2. Bölüm

15.1K 792 336
                                    

Bunun bir şaka olduğuna inanmak için hazırlamıştı kendisini... Tüm bu hazırlıklar, yemekler ve gelen dansçılar... Kesinlikle şu anda rüyadaydı! Yoksa arkadaşları bunu kutlamak için böylesine bir organizasyonu yapamazlardı değil mi? Üstelik kendisi hala dün gördüklerini hazmedememişken! Kendini her geleneksel Türk kadını gibi bu anın gerçekçiliğini test etmek amaçlı, çimdikledi. Gözlerini kapattı. Tekrardan çimdikledi ve tekrardan kapattı gözlerini... Ve bu olay bir süre devam etti.

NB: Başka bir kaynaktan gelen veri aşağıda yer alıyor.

/-- What the hardware finds while a bring-up step runs (R411 to R427). -/
structure StepObs where
  /-- groups of step 1 whose power is good -/
  good : BitVec 10 := 0
  /-- PLLs that lock in step 2 -/
  plls : BitVec 5 := 0
  /-- HBM stacks that train in step 3 -/
  hbm : BitVec 12 := 0
  /-- DDR channels that train in step 3 -/
  ddr : BitVec 12 := 0
  /-- image bytes read from host memory in step 4 -/
  image : List (BitVec 8) := []
  /-- the host-memory read of step 4 failed -/
  readError : Bool := false
  /-- vector cores that did not report in step 7 -/
  coresBad : List Nat := []
  /-- fields that reached their lock criteria in step 8 -/
  fieldsOk : BitVec 32 := 0
  /-- bands that failed in step 8, key 8*field+band -/
  bandsBad : List Nat := []
  /-- DIMMs that step 3 found on the channels: channel and capacity in GB -/
  dimms : List (Nat × Nat) := []
  /-- the speed at which the channels trained, SPEED encoding -/
  speed : Nat := 0
  /-- die temperatures at training: unit (0 to 11 stacks, 16 to 27 channels), 1/128 °C -/
  temps : List (Nat × Int) := []
  deriving DecidableEq, Repr

/-- A link packet (header and data of R361). -/
structure Packet where
  /-- DST (width 14; 15 R361). -/
  dst : Nat := 0
  /-- SRC (width 14; 15 R361). -/
  src : Nat := 0
  /-- TYPE (width 4; 15 R361). -/
  type : Nat := 0
  /-- escape flag (width 1; 15 R361). -/
  escape : Bool := false
  /-- HOPS (width 8; 15 R361). -/
  hops : Nat := 0
  /-- ADDR (width 48; 15 R361). -/
  addr : Nat := 0
  /-- FIRST_BYTE (width 3; 15 R361). -/
  firstByte : Nat := 0
  /-- BYTES (width 13; 15 R361). -/
  bytes : Nat := 0
  /-- OPREF (width 16; 15 R361). -/
  opref : Nat := 0
  /-- VC (width 2; 15 R355, R368). -/
  vc : Nat := 0
  /-- data bytes (width 4096 x 8; 15 R361). -/
  data : List (BitVec 8) := []
  /-- poisoned data words (width 512; 15 R355). -/
  poison : List Nat := []
  deriving DecidableEq, Repr

/-- A flit (R355). -/
structure Flit where
  /-- KIND (width 2; 15 R355). -/
  kind : Nat := 0
  /-- SOP (width 1; 15 R355). -/
  sop : Bool := false
  /-- EOP (width 1; 15 R355). -/
  eop : Bool := false
  /-- CLASS (width 2; 15 R355). -/
  cls : Nat := 0
  /-- VC (width 2; 15 R355). -/
  vc : Nat := 0
  /-- SEQ (width 12; 15 R355). -/
  seq : Nat := 0
  /-- ACK (width 12; 15 R355). -/
  ack : Nat := 0
  /-- POISON (width 30; 15 R355). -/
  poison : BitVec 30 := 0
  /-- CR_POOL (width 4; 15 R355). -/
  crPool : Nat := 15
  /-- CR_COUNT (width 16; 15 R355). -/
  crCount : Nat := 0
  /-- SHARED (width 1; 15 R355). -/
  shared : Bool := false
  /-- PAYLOAD (width 240 x 8; 15 R355). -/
  payload : List (BitVec 8) := []
  /-- CRC (width 32; 15 R355). -/
  crc : BitVec 32 := 0
  deriving DecidableEq, Repr
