-- ==== Sys2Proof/Config.lean ====
section
/-! DEFINITION. What an implementation fixes, and the free values: constants without a body, of which nothing can be
proved (assumption log 8). -/

namespace Sys2Proof

/-- A fresh value where the manual states no value, named by the counter `State.free`. -/
opaque Config.freeNat : Nat → Nat

/-- Sign and payload of a NaN result, from the operand words. -/
opaque Config.nanBits : Nat → Nat → Nat

/-- The extinction drive code of cell 65536*field + 256*row + column, measured by the factory (R35). -/
opaque Config.extinction : Nat → Int

/-- What a cell loader's result differs by from the formula of R33, of which one code either way counts: by cell, weight code and gain entry. -/
opaque Config.loaderError : Nat → Int → Int → Int

/-- The pre-emphasis coefficient e of a field's row and colour in 1/32, set by the factory (R90, R166). -/
opaque Config.preEmphasis : Nat → Nat → Nat → Nat

/-- Which beat of two (step 3) or of four (step 4) an enforced throttle allows slices in (R447). -/
opaque Config.idlePhase : Nat → Nat

/-- The factory thermal coefficient of an LO phase slot or modulator bias instance (R153), output LSB per 65536 Q15 steps of ΔT. -/
opaque Config.thermalCoef : Nat → Int

/-- The heater zones of band 8·field + band, over which R153 takes the band's mean ΔT. -/
opaque Config.bandZones : Nat → List Nat

/-- The heater zone nearest the row of a modulator bias instance (R153). -/
opaque Config.rowZone : Nat → Nat

/-- The factory feed-forward coefficient of a die thermal slot (R142), Q15 per unit of supply power, in 1/65536. -/
opaque Config.heaterFeed : Nat → Int

/-- The supply power of the electronic die of a tile, from the results of its voltage and current sense points (R121, R142), whose order and
scale the manual does not give. -/
opaque Config.supplyPower : Nat → List Int → Int

/-- The power-splitting imbalance of cell 65536·field + 256·row + column as a phase in µrad, which its phase trim cancels (R31, R34). -/
opaque Config.imbalance : Nat → Int

/-- The skew of an ADC slice against its channel, in taps, from the products of its samples with the neighbouring slice's (R99): the manual
names the estimator and gives no formula. -/
opaque Config.skewOf : List Int → Int

/-- What one step of a band's common-offset DAC adds to a raw code of column 65536·field + 4·column + colour, in 1/65536 code (R97): the manual names
the DAC and states no weight. -/
opaque Config.offsetWeight : Nat → Int

/-- How far below the reading of code 1 a tap reads whose code is 0 or less (R66): the logarithm has no value there. -/
opaque Config.darkBelow : Int → Nat

/-- What a thermistor reads whose resistance or parameters give no number (R439), in 1/128 °C: by converter code, R25 and β. -/
opaque Config.ntcOpen : Int → Nat → Nat → BitVec 16

/-- SHA-384 (R471, R477). -/
opaque Config.sha384 : List Byte → List Byte

/-- Whether an identity message's signatures and certificates verify over the nonce sent (R374, R475): by nonce and message. -/
opaque Config.sigOk : List Byte → List Byte → Bool

/-- ECDSA P-384 verification (R474): by public key, signature and hash value. -/
opaque Config.ecdsaOk : List Byte → List Byte → List Byte → Bool

/-- LMS verification under RFC 8554 (R474): by public key, signature and message. -/
opaque Config.lmsOk : List Byte → List Byte → List Byte → Bool

/-- The device's own signature block and boot-key certificate over a message (R475): by boot key and message. -/
opaque Config.deviceSign : List Byte → List Byte → List Byte

/-- The version of the security block's mask ROM (R477). -/
opaque Config.romVersion : List Byte

/-- Whether a write of package flash takes, named by the counter `State.free` (R476). -/
opaque Config.flashOk : Nat → Bool

/-- The values that the factory calibration region of flash holds (R163, R425), whose encoding the manual does not give: pairs of CalKey and value. -/
opaque Config.factoryTable : List Byte → List (Nat × Int)

/-- The shipped coefficients and limits of a loop slot (R162, R423), by slot and register: 0 KP, 1 KI, 2 KD, 3 OUT_MIN, 4 OUT_MAX, 5 D_ALPHA, 6 SLEW. -/
opaque Config.shipped : Nat → Nat → Nat

/-- The kernel watchdog that the steward firmware of the device sets, in ms (R276); 0 for one that keeps the default. -/
opaque Config.watchdog : Nat

/-- An SPDM 1.2 response to a supported request (R479): by transport and connection state, request code, body and measurement
registers. -/
opaque Config.spdmReply : Nat → Nat → List Byte → List (List Byte) → List Byte

end Sys2Proof
end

Psikologu alışkanlık hastası olduğunu söylediğinden beri, yaptığı birçok harekete dikkat ediyordu. Yine etti. Ve çimdikleme olayına son vermeye karar verdi ne var ki verdiği karara uymak için verdiği süre zarfında kendini hala çimdikliyordu.

Beyaz koltuğunda oturmuş, arkadaşlarının yemek masasına sürekli bir şeyler getirdiğini izliyordu. Onların masa hazırlayışı ve sürekli kahkaha atıp her şeyin normal rutin bir günmüş gibi eğlenmelerine anlam veremiyordu! Evet, üzerinden dört ay geçmişti ama hala kendisini toparlayamamıştı ki... Üstelik... Dün gördüklerinden sonra uzun bir sürede toparlayacakmış gibi görünmüyordu. Nasıl olurdu ki öyle bir şey? Dememiş miydi saçmaladığını? Kendisi ona âşık olduğunu söylediğinde terslememiş miydi? Ah kör olası adam! Sürekli terslemiyor muydu zaten kendisini!

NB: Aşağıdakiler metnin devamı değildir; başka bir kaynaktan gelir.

/-- One link port p = 0..23. -/
structure LinkPort where
  /-- STATE: 0 down, 1 training, 2 up, 3 disabled (width 2; 15 R379). -/
  state : Nat := 0
  /-- WIDTH (lanes/4 - 1) (width 2; 15 R379). -/
  width : Nat := 0
  /-- FEC: true light (width 1; 15 R379). -/
  light : Bool := false
  /-- FEC_NEXT (width 1; 15 R379). -/
  lightNext : Bool := false
  /-- QUAD_OK (width 4; 15 R379). -/
  quadOk : BitVec 4 := 0
  /-- REASON (width 3; 15 R379). -/
  reason : Nat := 0
  /-- PARTNER (width 14; 15 R379). -/
  partner : Nat := 0
  /-- REPLAYS (width 32; 15 R379). -/
  replays : BitVec 32 := 0
  /-- FEC_CORR (width 32; 15 R379). -/
  fecCorr : BitVec 32 := 0
  /-- FEC_UNCORR (width 32; 15 R379). -/
  fecUncorr : BitVec 32 := 0
  /-- PARTNER_PORT (width 5; 15 R379). -/
  partnerPort : Nat := 0
  /-- quads disabled by dev.unit.disable (width 4; 19 R465). -/
  disQuads : BitVec 4 := 0
  /-- identity passed (width 1; 15 R374). -/
  passed : Bool := false
  /-- beat of a lane drop awaiting its retrain (width 32; 15 R359). -/
  dropAt : Option Nat := none
  /-- failed training tries (width 2; 15 R360). -/
  retries : Nat := 0
  /-- beat of the last failed try (width 32; 15 R360). -/
  retryAt : Nat := 0
  /-- next SEQ to send (width 12; 15 R355). -/
  seqTx : Nat := 0
  /-- next SEQ expected (width 12; 15 R356). -/
  seqRx : Nat := 0
  /-- sent flits not yet acknowledged (width 2048; 15 R356). -/
  replayBuf : List Flit := []
  /-- consecutive replays of the first unacknowledged flit (width 5; 15 R356). -/
  replayRow : Nat := 0
  /-- a replay request is to be sent (width 1; 15 R356). -/
  reqReplay : Bool := false
  /-- flits of the replay buffer still to resend (width 12; 15 R356). -/
  resend : Nat := 0
  /-- reserved credits used by pool CLASS*3+VC (64 each at start) (width 9 x 11; 15 R357). -/
  credits : Tab Nat := []
  /-- shared credits held (width 11; 15 R357). -/
  shared : Nat := 1728
  /-- receive buffer (width 2304; 15 R357). -/
  rxBuf : List Flit := []
  /-- credits to return by pool (9: shared) (width -; 15 R357). -/
  owed : Tab Nat := []
  /-- packets steered to the port (width -; 15 R369). -/
  waiting : List Packet := []
  /-- last engine STATUS (width 16; 15 R351). -/
  engStatus : BitVec 16 := 0
  /-- last engine TEMP (width 16; 15 R351). -/
  engTemp : BitVec 16 := 0
  /-- last engine RX_PWR (width 16 x 16; 15 R351). -/
  engRx : List Int := []
  /-- LANE_EN written to the engine (width 16; 15 R351). -/
  laneEn : BitVec 16 := 0
  /-- beat number of the last time message received (width 32; 15 R370). -/
  tmBeat : Nat := 0
  /-- link delay, 0.05 ns (width 32; 15 R370). -/
  tmDelay : Int := 0
  /-- flits already sent of the first waiting packet of each pool (width 9 x 5; 15 R357, R361). -/
  txDone : Tab Nat := []
  /-- last flit sent (the model's record of an output, log 3) (width 256 B; 15 R355). -/
  txOut : Option Flit := none
  /-- link.port.enable command waiting for the port to train (width 32; 15 R378, 16 R394). -/
  cmd : Option Nat := none
  /-- flits sent since the last marker flit (width 9; 15 R354). -/
  flits : Nat := 0
  /-- a time message waits for the next marker flit (width 1; 15 R370). -/
  tmDue : Bool := false
  deriving DecidableEq, Repr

Sinirle yumdu gözlerini ve sırtını koltuğun arkasına yasladı. Derin bir nefes aldı. Aldı verdi, verdi aldı. Gözlerini kırpıştırarak açıp kapattı. Lanet olsun! Sürekli bir şeye uymak zorunda mıydı? Keşke nefes alıp da vermeseydi yahut verirken almasaydı! Bu mümkün değildi ama onun artık alışkanlık takıntısından kurtulmalıydı. Bir saniye bunu bu akşam yapabilirdi. Mesela o gününü gün ederken, kendisi her akşam eve gelip dizi izlemeyebilirdi! Veya bu akşam şu lanet olası dün gördükleri yüzünden depresyon hapları içip mayhoş hallere girmeye bilirdi. Belki de bu parti bir dönüm noktası olacaktı.

Birden gözlerinin önünü parladı. Havai fişekler! Ah olamaz! Renkli ışıklar! Ve bir sahne! Bu sahne... Olamaz! Biri onu sahneye çağırıyordu. Yavaşça yerinden kalktı. Sarı düz ve kabartılmış saçlarını düzeltti. Elleriyle, neredeyse kaşlarına değen kırpıklarını hafifçe havaya kaldırdı. Kırmızı ruj etkisiyle iyice olgunlaşan dudaklarını ıslattı. Evet hazırdı! O sahneye çıkacak ve yeniden özgür oluşunu kutlayacaktı!

"Biz bile ayrıldıysak durum gerçekten vahim

Aşk acısı ne kadar sürer kalbim yok mu tahminin?

Aklımda hala cevapsız bazı şeyler

Hiç ummadığım çiftler rekor kırıyor

Doğru insanı arıyor yanlış kişiler

Aşkın içi boşalmış rekor duruyor"

Kesinlikle şarkı da dediği gibiydi. Ayrıldıktan en kötü çiftler, yılın en iyi çiftleri seçilmişti! Rekora koşuyorlardı. Biri onları durdurmalıydı zira kendisi elinde maşayla kovalayacaktı onları!

"Bu geçici hevesin tadını çıkar

İkinizden birisi yarın bıkar

Gözünün kamaştığına sakın aldanma

Yıldızların ışıltısı ay çıkana kadar"

Evet, kesinlikle hevesini çıkartabilirdi. Hatta o kadının vazgeçeceği aşikârdı. Sonuçta Mert genç bir delikanlı değildi ve kendisini öyle sanmasına devam edebilirdi. Çok yakında motoru soğuyacak ve sulayacak bir çiçeği olmayacaktı!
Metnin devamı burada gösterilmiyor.